Measuring a second form of radioactive decay--carbon-14 to carbon-12--they determined how long some carbon had been in the ocean. Carbon-14 is created in the atmosphere, dissolves in surface waters, and hitches a ride inside deep currents. The calculation represents the age of the coral plus the time needed for carbon to reach the coral.

By combining the two techniques, Adkins and his coworkers calculated how long it took surface water to sink to the site where the coral grew. In its 30 to 160 years of growth, a single coral showed a marked increase in the transport time of water reaching it, the researchers report in the May 1 Science.

The Kelvin Seamount represents a meeting ground for deep currents from the Arctic and Antarctic. To learn which waters bathed the coral, the researchers analyzed the shells' ratios of cadmium to calcium, chemical fingerprints of different sources of water. These data showed the coral starting life in a mixture of the two currents but ending in purely southern waters--evidence of a major oceanic shift over several decades.

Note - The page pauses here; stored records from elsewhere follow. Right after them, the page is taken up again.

-- ==== Sys2Proof/Laws/Decode.lean ====
section
/-! SUPPORT. The fields of a word as numbers, the words of the six formats, and the masks of the opcode table in terms of
the fields. Proofs about decoding cite these and finish with omega. -/

namespace Sys2Proof

variable {w : Word}

/-! ## Fields -/

theorem fieldMajor_eq (w : Word) : fieldMajor w = w.toNat / 4096 := by
  have := w.isLt
  simp only [fieldMajor, BitVec.extractLsb'_toNat, Nat.shiftRight_eq_div_pow]
  omega

theorem fieldX_val (w : Word) : (fieldX w).val = w.toNat / 256 % 16 := by
  simp only [fieldX, BitVec.toFin_extractLsb', Fin.val_ofNat, Nat.shiftRight_eq_div_pow]

theorem fieldY_val (w : Word) : (fieldY w).val = w.toNat / 16 % 16 := by
  simp only [fieldY, BitVec.toFin_extractLsb', Fin.val_ofNat, Nat.shiftRight_eq_div_pow]

theorem fieldN_eq (w : Word) : fieldN w = w.toNat % 16 := by
  simp [fieldN]

theorem fieldKk_toNat (w : Word) : (fieldKk w).toNat = w.toNat % 256 := by
  simp [fieldKk]

theorem fieldNnn_toNat (w : Word) : (fieldNnn w).toNat = w.toNat % 4096 := by
  simp [fieldNnn]

@[simp] theorem highByte_toNat (w : Word) : (highByte w).toNat = w.toNat / 256 := by
  have := w.isLt
  simp only [highByte, BitVec.extractLsb'_toNat, Nat.shiftRight_eq_div_pow]
  omega

@[simp] theorem lowByte_toNat (w : Word) : (lowByte w).toNat = w.toNat % 256 := by
  simp [lowByte]

/-- The bytes of a word make the word (R53). -/
@[simp] theorem wordOfBytes_bytes (w : Word) : wordOfBytes (highByte w) (lowByte w) = w := by
  apply BitVec.eq_of_toNat_eq
  have := w.isLt
  simp only [wordOfBytes, BitVec.toNat_ofNat, highByte_toNat, lowByte_toNat]
  omega

/-! ## Formats (R72) -/

theorem wordNnn_toNat (p : Nat) (nnn : BitVec 12) (hp : p < 16) :
    (wordNnn p nnn).toNat = p * 4096 + nnn.toNat := by
  have := nnn.isLt
  simp only [wordNnn, BitVec.toNat_ofNat]
  omega

theorem wordXkk_toNat (p : Nat) (x : Reg) (kk : Byte) (hp : p < 16) :
    (wordXkk p x kk).toNat = p * 4096 + x.val * 256 + kk.toNat := by
  have := x.isLt
  have := kk.isLt
  simp only [wordXkk, BitVec.toNat_ofNat]
  omega

theorem wordXyn_toNat (p : Nat) (x y : Reg) (n : Nat) (hp : p < 16) (hn : n < 16) :
    (wordXyn p x y n).toNat = p * 4096 + x.val * 256 + y.val * 16 + n := by
  have := x.isLt
  have := y.isLt
  simp only [wordXyn, BitVec.toNat_ofNat]
  omega

/-- What the decoder dispatches on in a word of format `NNN`. -/
theorem fields_wordNnn (p : Nat) (nnn : BitVec 12) (hp : p < 16) :
    fieldMajor (wordNnn p nnn) = p ∧ fieldNnn (wordNnn p nnn) = nnn := by
  have := nnn.isLt
  refine ⟨?_, BitVec.eq_of_toNat_eq ?_⟩
  · rw [fieldMajor_eq, wordNnn_toNat p nnn hp]; omega
  · rw [fieldNnn_toNat, wordNnn_toNat p nnn hp]; omega

/-- What the decoder dispatches on in a word of format `XKK` or `X`. -/
theorem fields_wordXkk (p : Nat) (x : Reg) (kk : Byte) (hp : p < 16) :
    fieldMajor (wordXkk p x kk) = p ∧ fieldX (wordXkk p x kk) = x ∧ fieldKk (wordXkk p x kk) = kk := by
  have := x.isLt
  have := kk.isLt
  refine ⟨?_, Fin.ext ?_, BitVec.eq_of_toNat_eq ?_⟩
  · rw [fieldMajor_eq, wordXkk_toNat p x kk hp]; omega
  · rw [fieldX_val, wordXkk_toNat p x kk hp]; omega
  · rw [fieldKk_toNat, wordXkk_toNat p x kk hp]; omega

/-- What the decoder dispatches on in a word of format `XY` or `XYN`. -/
theorem fields_wordXyn (p : Nat) (x y : Reg) (n : Nat) (hp : p < 16) (hn : n < 16) :
    fieldMajor (wordXyn p x y n) = p ∧ fieldX (wordXyn p x y n) = x ∧ fieldY (wordXyn p x y n) = y ∧
      fieldN (wordXyn p x y n) = n := by
  have := x.isLt
  have := y.isLt
  refine ⟨?_, Fin.ext ?_, Fin.ext ?_, ?_⟩
  · rw [fieldMajor_eq, wordXyn_toNat p x y n hp hn]; omega
  · rw [fieldX_val, wordXyn_toNat p x y n hp hn]; omega
  · rw [fieldY_val, wordXyn_toNat p x y n hp hn]; omega
  · rw [fieldN_eq, wordXyn_toNat p x y n hp hn]; omega

/-! ## The masks of the opcode table -/

/-- A word under the mask 0xF000 is its top field. -/
theorem and_maskF000 (w : Word) : (w &&& 0xF000).toNat = w.toNat / 4096 * 4096 := by
  have hw := w.isLt
  have h : w &&& (0xF000 : Word) = (w >>> 12) <<< 12 := by
    apply BitVec.eq_of_getLsbD_eq
    intro j hj
    rw [BitVec.getLsbD_and, BitVec.getLsbD_shiftLeft, BitVec.getLsbD_ushiftRight]
    interval_cases j <;> simp (decide := true)
  rw [h, BitVec.toNat_shiftLeft, BitVec.toNat_ushiftRight, Nat.shiftRight_eq_div_pow, Nat.shiftLeft_eq]
  omega

/-- A word under the mask 0x000F is its lowest field. -/
theorem and_mask000F (w : Word) : (w &&& 0x000F).toNat = w.toNat % 16 := by
  rw [BitVec.toNat_and]
  exact Nat.and_two_pow_sub_one_eq_mod w.toNat 4

/-- A word under the mask 0x00FF is its low byte. -/
theorem and_mask00FF (w : Word) : (w &&& 0x00FF).toNat = w.toNat % 256 := by
  rw [BitVec.toNat_and]
  exact Nat.and_two_pow_sub_one_eq_mod w.toNat 8

/-- A mask in two disjoint parts adds up. -/
theorem and_or_disjoint (w a b : Word) (h : a &&& b = 0) :
    (w &&& (a ||| b)).toNat = (w &&& a).toNat + (w &&& b).toNat := by
  have hdisj : (w &&& a) &&& (w &&& b) = 0 := by
    rw [show (w &&& a) &&& (w &&& b) = w &&& (a &&& b) by
      apply BitVec.eq_of_getLsbD_eq; intro j hj; simp only [BitVec.getLsbD_and]; cases w.getLsbD j <;> simp, h]
    simp
  rw [show w &&& (a ||| b) = (w &&& a) ||| (w &&& b) by
    apply BitVec.eq_of_getLsbD_eq; intro j hj; simp only [BitVec.getLsbD_and, BitVec.getLsbD_or]; cases w.getLsbD j <;> simp,
    ← BitVec.add_eq_or_of_and_eq_zero _ _ hdisj, BitVec.toNat_add_of_and_eq_zero hdisj]

/-- A word under the mask 0xF00F is its top and lowest fields. -/
theorem and_maskF00F (w : Word) : (w &&& 0xF00F).toNat = w.toNat / 4096 * 4096 + w.toNat % 16 := by
  rw [show (0xF00F : Word) = 0xF000 ||| 0x000F from rfl, and_or_disjoint w _ _ rfl, and_maskF000, and_mask000F]

/-- A word under the mask 0xF0FF is its top field and its low byte. -/
theorem and_maskF0FF (w : Word) : (w &&& 0xF0FF).toNat = w.toNat / 4096 * 4096 + w.toNat % 256 := by
  rw [show (0xF0FF : Word) = 0xF000 ||| 0x00FF from rfl, and_or_disjoint w _ _ rfl, and_maskF000, and_mask00FF]

/-- A word under the mask 0xFFFF is itself. -/
theorem and_maskFFFF (w : Word) : w &&& 0xFFFF = w := by
  rw [show (0xFFFF : Word) = BitVec.allOnes 16 from rfl, BitVec.and_allOnes]

end Sys2Proof
end

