-- ==== Sys2Proof/Tests/Slice0.lean ====
section
/-! SUPPORT. The model's own tests. Expected values are those of the spec's test vectors (81_test_vectors.md, named in
each comment) or of a word written out from 30_encoding.md; and one witness for the hypotheses of each obligation. -/

namespace Sys2Proof.Tests

open Sys2Proof.Machine

/-! ## Helpers -/

/-- The state after reset with some registers set and a word where the next fetch reads. -/
def small (w : Nat) (regs : List (Reg × Byte)) : State :=
  (regs.foldl (fun s p => s.setReg p.1 p.2) State.reset).withFetchWord 16 w

/-- What a reader sees of the next state, if there is one. -/
def look {α : Type} (r : Result) (f : State → α) : Option α :=
  match r with
  | .next t => some (f t)
  | .fault _ => none
  | .refused _ => none

/-- The run state of a halted CORE. -/
def halted : RunState := .faulted ⟨.stackUnderflow, some 0x00EE, 0x200, none⟩

/-! ## WellFormed -/

/-- Smoke: a height that does not fit its field is refused (R73), the greatest that fits is not. -/
theorem test_wellFormed_height : (Instr.drw 0 1 16).wellFormed = false ∧ (Instr.drw 0 1 15).wellFormed = true := by
  decide

/-! ## Decoding, from the encodings of 30_encoding.md R77 to R82 -/

theorem test_decode_display :
    decodeWord 0b0000000011100000 = some .cls ∧
    decodeWord 0b1101001000111010 = some (.drw 2 3 10) := by decide

theorem test_decode_control :
    decodeWord 0b0000000011101110 = some .ret ∧
    decodeWord 0b0001001000110100 = some (.jp 0x234) ∧
    decodeWord 0b0010011000000000 = some (.call 0x600) ∧
    decodeWord 0b1011111111111110 = some (.jpV0 0xFFE) := by decide

theorem test_decode_skips :
    decodeWord 0b0011001101000010 = some (.seByte 3 0x42) ∧
    decodeWord 0b0100111110000001 = some (.sneByte 15 0x81) ∧
    decodeWord 0b0101000100100000 = some (.seReg 1 2) ∧
    decodeWord 0b1001101010110000 = some (.sneReg 10 11) := by decide

theorem test_decode_bytes :
    decodeWord 0b0110101000101111 = some (.ldByte 10 0x2F) ∧
    decodeWord 0b0111010011111111 = some (.addByte 4 0xFF) ∧
    decodeWord 0b1100001100001111 = some (.rnd 3 0x0F) := by decide

theorem test_decode_alu :
    decodeWord 0b1000000100100000 = some (.ldReg 1 2) ∧
    decodeWord 0b1000000100100001 = some (.orReg 1 2) ∧
    decodeWord 0b1000000100100010 = some (.andReg 1 2) ∧
    decodeWord 0b1000000100100011 = some (.xorReg 1 2) ∧
    decodeWord 0b1000000100100100 = some (.addReg 1 2) ∧
    decodeWord 0b1000000100100101 = some (.subReg 1 2) ∧
    decodeWord 0b1000000100100110 = some (.shr 1 2) ∧
    decodeWord 0b1000000100100111 = some (.subnReg 1 2) ∧
    decodeWord 0b1000000100101110 = some (.shl 1 2) := by decide

theorem test_decode_index :
    decodeWord 0b1010001011110000 = some (.ldI 0x2F0) ∧
    decodeWord 0b1111001000011110 = some (.addI 2) ∧
    decodeWord 0b1111010100101001 = some (.ldFont 5) ∧
    decodeWord 0b1111000100110011 = some (.ldBcd 1) ∧
    decodeWord 0b1111000101010101 = some (.storeRegs 1) ∧
    decodeWord 0b1111111101100101 = some (.loadRegs 15) := by decide

theorem test_decode_keys :
    decodeWord 0b1110000110011110 = some (.skp 1) ∧
    decodeWord 0b1110000110100001 = some (.sknp 1) ∧
    decodeWord 0b1111010000000111 = some (.ldVxDt 4) ∧
    decodeWord 0b1111001100001010 = some (.ldVxKey 3) ∧
    decodeWord 0b1111101000010101 = some (.ldDtVx 10) ∧
    decodeWord 0b1111000100011000 = some (.ldStVx 1) := by decide

/-- Reserved words that a careless decoder takes for a neighbour (STP-9, STP-11 to STP-17). -/
theorem test_decode_reserved :
    decodeWord 0x00E1 = none ∧ decodeWord 0x5121 = none ∧ decodeWord 0x8008 = none ∧ decodeWord 0x800F = none ∧
    decodeWord 0x9121 = none ∧ decodeWord 0xE09F = none ∧ decodeWord 0xF000 = none ∧ decodeWord 0xF0FF = none := by
  decide

/-- The high byte stands at the lower address (R53), and a table word is read as the decoder reads memory. -/
theorem test_decode_byte_order :
    decode [0x6A, 0x2F, 0x00] = .ok (.ldByte 10 0x2F, [0x00]) ∧ decode [0x6A] = .error .truncated ∧
    decodeTableWord 16 0x6A2F = some (.ldByte 10 0x2F) := by
  decide

/-- The syntax of R85, with the optional operand. -/
theorem test_assembly :
    (Instr.drw 0 10 5).assembly = "DRW V0, VA, 0x5" ∧ (Instr.ldI 0x2F0).assembly = "LD I, 0x2F0" ∧
    (Instr.shr 2 0).assembly = "SHR V2" ∧ (Instr.shl 2 1).assembly = "SHL V2, V1" ∧
    (Instr.storeRegs 15).assembly = "LD [I], VF" := by decide

/-- The codes of R243 and R247, and the derived output of R256. -/
theorem test_codes :
    [FaultKind.unknownOpcode, .stackOverflow, .stackUnderflow, .memoryOutOfRange, .pcMisaligned,
      .keyIndexOutOfRange].map FaultKind.code = [1, 2, 3, 4, 5, 6] ∧ Fault.code .romTooLarge = 16 ∧
    State.reset.soundActive = false ∧ State.soundActive { State.reset with st := 1 } = true := by decide

/-! ## Single steps -/

/-- DSP-3: turning a set pixel off is a collision, and the frame is presented. -/
theorem test_drw_collision :
    look (exec (.drw 0 1 1) { State.reset with i := 0x300, mem := [(0x300, 0x80)], fb := FrameBuffer.toggle blankFrame 0 0 })
      (fun t => (FrameBuffer.pixel t.fb 0 0, t.reg VF, t.presents.length)) = some (false, 1, 1) := by decide

/-- DSP-5: columns past 63 and rows past 31 are clipped, not wrapped. -/
theorem test_drw_clips :
    look (exec (.drw 0 1 2)
        { (State.reset.setReg 0 0x3E).setReg 1 0x1F with i := 0x300, mem := [(0x300, 0xFF), (0x301, 0xFF)] })
      (fun t => [FrameBuffer.pixel t.fb 31 62, FrameBuffer.pixel t.fb 31 63, FrameBuffer.pixel t.fb 31 0,
        FrameBuffer.pixel t.fb 0 62]) = some [true, true, false, false] := by decide

/-- DSP-1. -/
theorem test_cls :
    look (exec .cls { State.reset with fb := FrameBuffer.toggle blankFrame 10 20 })
      (fun t => (FrameBuffer.pixel t.fb 10 20, t.presents.length)) = some (false, 1) := by decide

/-- CF-1. -/
theorem test_jp : look (step (small 0x1234 [])) (fun t => t.pc) = some 0x234 := by decide

/-- CF-8: a call in the last word pushes 0x1000. -/
theorem test_call_last_word :
    look (exec (.call 0x200) { State.reset with pc := 0xFFE }) (fun t => (t.pc, t.sp, t.stack[0])) =
      some (0x200, 1, 0x1000) := by decide

/-- CF-7: the 17th push. -/
theorem test_call_overflow :
    look (exec (.call 0x400) { State.reset with sp := 16 }) (fun t => (t.pc, t.rs)) =
      some (0x200, .faulted ⟨.stackOverflow, some 0x2400, 0x200, none⟩) := by decide

/-- CF-5. -/
theorem test_ret :
    look (exec .ret { State.reset with pc := 0x300, sp := 1, stack := State.reset.stack.set 0 0x206 })
      (fun t => (t.pc, t.sp)) = some (0x206, 0) := by decide

/-- CF-6. -/
theorem test_ret_underflow :
    look (step (small 0x00EE [])) (fun t => (t.pc, t.rs)) = some (0x200, halted) := by decide

/-- CF-11: always `V0`. -/
theorem test_jpV0 : look (step (small 0xB500 [(0, 0x02), (5, 0x10)])) (fun t => t.pc) = some 0x502 := by decide

/-- CF-14 to CF-17. -/
theorem test_skips_byte :
    look (step (small 0x3342 [(3, 0x42)])) (fun t => t.pc) = some 0x204 ∧
    look (step (small 0x3342 [(3, 0x41)])) (fun t => t.pc) = some 0x202 ∧
    look (step (small 0x4342 [(3, 0x42)])) (fun t => t.pc) = some 0x202 ∧
    look (step (small 0x4342 [(3, 0x41)])) (fun t => t.pc) = some 0x204 := by decide

/-- CF-18, CF-19, CF-21, CF-22. -/
theorem test_skips_register :
    look (step (small 0x5120 [(1, 7), (2, 7)])) (fun t => t.pc) = some 0x204 ∧
    look (step (small 0x5120 [(1, 7), (2, 8)])) (fun t => t.pc) = some 0x202 ∧
    look (step (small 0x9120 [(1, 7), (2, 8)])) (fun t => t.pc) = some 0x204 ∧
    look (step (small 0x9120 [(1, 7), (2, 7)])) (fun t => t.pc) = some 0x202 := by decide

/-- ALU-1, ALU-3: the sum wraps and sets no flag. -/
theorem test_byte_load_and_add :
    look (step (small 0x6A2F [])) (fun t => t.reg 10) = some 0x2F ∧
    look (step (small 0x7003 [(0, 0xFE), (15, 0x55)])) (fun t => (t.reg 0, t.reg VF)) = some (0x01, 0x55) := by decide

/-- ALU-6 to ALU-9. -/
theorem test_moves_and_bitwise :
    look (step (small 0x8010 [(1, 0x09)])) (fun t => t.reg 0) = some 0x09 ∧
    look (step (small 0x8011 [(0, 0x0F), (1, 0xF0), (15, 0x55)])) (fun t => (t.reg 0, t.reg VF)) = some (0xFF, 0x55) ∧
    look (step (small 0x8012 [(0, 0x3C), (1, 0x0F)])) (fun t => t.reg 0) = some 0x0C ∧
    look (step (small 0x8013 [(0, 0x3C), (1, 0x0F)])) (fun t => t.reg 0) = some 0x33 := by decide

/-- ALU-13, ALU-19, ALU-28. -/
theorem test_add_and_subtract :
    look (step (small 0x8014 [(0, 0xC8), (1, 0x64)])) (fun t => (t.reg 0, t.reg VF)) = some (0x2C, 1) ∧
    look (step (small 0x8015 [(0, 0x03), (1, 0x05)])) (fun t => (t.reg 0, t.reg VF)) = some (0xFE, 0) ∧
    look (step (small 0x8017 [(0, 0x03), (1, 0x05)])) (fun t => (t.reg 0, t.reg VF)) = some (0x02, 1) := by decide

/-- ALU-16, ALU-17, ALU-23: the flag is written last, from the old operands. -/
theorem test_flag_last :
    look (step (small 0x8F14 [(1, 0x01), (15, 0xFF)])) (fun t => t.reg VF) = some 1 ∧
    look (step (small 0x80F4 [(0, 0x01), (15, 0x01)])) (fun t => (t.reg 0, t.reg VF)) = some (0x02, 0) ∧
    look (step (small 0x8F15 [(1, 0x20), (15, 0x10)])) (fun t => t.reg VF) = some 0 := by decide

/-- ALU-26, ALU-31: `y` is not read. -/
theorem test_shifts :
    look (step (small 0x8216 [(1, 0xFF), (2, 0x04)])) (fun t => (t.reg 2, t.reg VF)) = some (0x02, 0) ∧
    look (step (small 0x820E [(2, 0x81)])) (fun t => (t.reg 2, t.reg VF)) = some (0x02, 1) := by decide

/-- ALU-34. -/
theorem test_rnd :
    look (step { small 0xC30F [] with schedule := [.step 0 0xA7] }) (fun t => t.reg 3) = some 0x07 := by decide

/-- IDX-1, IDX-4, IDX-7. -/
theorem test_index :
    look (step (small 0xA2F0 [])) (fun t => t.i) = some 0x2F0 ∧
    look (exec (.addI 0) { State.reset.setReg 0 1 with i := 0xFFFF }) (fun t => (t.i, t.reg VF)) = some (0, 0) ∧
    look (step (small 0xF529 [(5, 0x10)])) (fun t => t.i) = some 0x050 := by decide

/-- IDX-9, IDX-14. -/
theorem test_bcd :
    look (exec (.ldBcd 1) { State.reset.setReg 1 0x7B with i := 0x300 }) (fun t => t.mem) =
      some [(0x300, 1), (0x301, 2), (0x302, 3)] ∧
    look (exec (.ldBcd 1) { State.reset.setReg 1 0xC8 with i := 0xFFE }) (fun t => (t.mem, t.rs)) =
      some ([], .faulted ⟨.memoryOutOfRange, some 0xF133, 0x200, some 0x1000⟩) := by decide

/-- IDX-15. -/
theorem test_storeRegs :
    look (exec (.storeRegs 1) { ((State.reset.setReg 0 1).setReg 1 2).setReg 2 3 with i := 0x300 })
      (fun t => (t.mem, t.i)) = some ([(0x300, 1), (0x301, 2)], 0x300) := by decide

/-- IDX-19, IDX-21. -/
theorem test_loadRegs :
    look (exec (.loadRegs 2) { State.reset with i := 0x300, mem := [(0x300, 2), (0x301, 5), (0x302, 4), (0x303, 9)] })
      (fun t => [t.reg 0, t.reg 1, t.reg 2, t.reg 3]) = some [2, 5, 4, 0] ∧
    look (exec (.loadRegs 0) { State.reset with i := 0xFFFF }) (fun t => t.rs) =
      some (.faulted ⟨.memoryOutOfRange, some 0xF065, 0x200, some 0xFFFF⟩) := by decide

/-- KEY-1 to KEY-4. -/
theorem test_key_skips :
    look (step { small 0xE19E [(1, 7)] with schedule := [.step 0x0080 0] }) (fun t => t.pc) = some 0x204 ∧
    look (step { small 0xE19E [(1, 7)] with schedule := [.step 0x0040 0] }) (fun t => t.pc) = some 0x202 ∧
    look (step { small 0xE1A1 [(1, 7)] with schedule := [.step 0 0] }) (fun t => t.pc) = some 0x204 ∧
    look (step { small 0xE1A1 [(1, 7)] with schedule := [.step 0x0080 0] }) (fun t => t.pc) = some 0x202 := by decide

/-- KEY-6. -/
theorem test_key_index_fault :
    look (step { small 0xE19E [(1, 0x10)] with schedule := [.step 0xFFFF 0] }) (fun t => (t.pc, t.rs)) =
      some (0x200, .faulted ⟨.keyIndexOutOfRange, some 0xE19E, 0x200, some 0x10⟩) := by decide

/-- KEY-8 (its first step), KEY-10. -/
theorem test_key_wait :
    look (step (small 0xF30A [(3, 0x55)])) (fun t => (t.pc, t.reg 3, t.rs)) = some (0x202, 0x55, .awaitingKey 3) ∧
    look (State.operate { State.reset with rs := .awaitingKey 3, pc := 0x206 } (.keyEvent 0x0280))
      (fun t => (t.reg 3, t.pc, t.rs)) = some (7, 0x206, .running) := by decide

/-- KEY-13 to KEY-15. -/
theorem test_timers :
    look (exec (.ldVxDt 4) { State.reset with dt := 0x3C }) (fun t => t.reg 4) = some 0x3C ∧
    look (step (small 0xFA15 [(10, 5)])) (fun t => t.dt) = some 5 ∧
    look (step (small 0xF118 [(1, 0x10)])) (fun t => t.st) = some 0x10 := by decide

/-- TMR-1, TMR-4, and saturation at 0. -/
theorem test_tick :
    look (State.operate { State.reset with dt := 5, st := 2 } .tickTimers) (fun t => (t.dt, t.st)) = some (4, 1) ∧
    look (State.operate { State.reset with dt := 5, rs := halted } .tickTimers) (fun t => (t.dt, t.st)) = some (5, 0) := by
  decide

/-- STP-2, STP-5, STP-6, STP-7: the faults of a fetch and their order. -/
theorem test_fetch_faults :
    look (step { State.reset with pc := 0x1001 }) (fun t => t.rs) =
      some (.faulted ⟨.pcMisaligned, none, 0x1001, some 0x1001⟩) ∧
    look (step { State.reset with pc := 0x10FE }) (fun t => t.rs) =
      some (.faulted ⟨.memoryOutOfRange, none, 0x10FE, some 0x10FE⟩) ∧
    look (step (small 0x0000 [])) (fun t => (t.pc, t.rs)) =
      some (0x200, .faulted ⟨.unknownOpcode, some 0, 0x200, some 0⟩) := by decide

/-- RST-5 and the font of R38. -/
theorem test_reset_image :
    look (State.operate State.reset (.reset [0x12, 0x00])) (fun t => (t.readByte 0x200, t.readByte 0x201, t.readByte 0)) =
      some (0x12, 0x00, 0xF0) := by decide

/-- The reset memory is in canonical form, and so is one written to; writing a reset value back takes the cell out. -/
theorem test_memory_wf :
    Memory.wf State.reset.font State.reset.mem ∧
    Memory.wf defaultFont (Memory.writeBytes defaultFont [] 0x300 [1, 0, 2]) ∧
    Memory.write defaultFont [(0, 0x11)] 0 0xF0 = [] := by decide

The coral study not only indicates how climate behaved in the past, it also holds implications for how the oceans will respond in the future. Some researchers have predicted that greenhouse warming could trigger wild climate swings of the type seen in the last ice age.

"The results of this paper are extremely important," says Michael J. Risk of McMaster University in Hamilton, Ontario. "It emphasizes again to us how rapid climate change can be." That change is not going to take place a generation from now, he adds, "it's going to be a lot faster than that."

He and his colleague Jodie E. Smith pioneered the successful extraction of climate information from deep-sea coral. "These are the Rosetta stone of deep-sea environmental conditions over many thousands of years," says Risk.
COPYRIGHT 1998 Science Service, Inc.
No portion of this article can be reproduced without the express written permission from the copyright holder.
Copyright 1998, Gale Group. All rights reserved. Gale Group is a Thomson Corporation Company.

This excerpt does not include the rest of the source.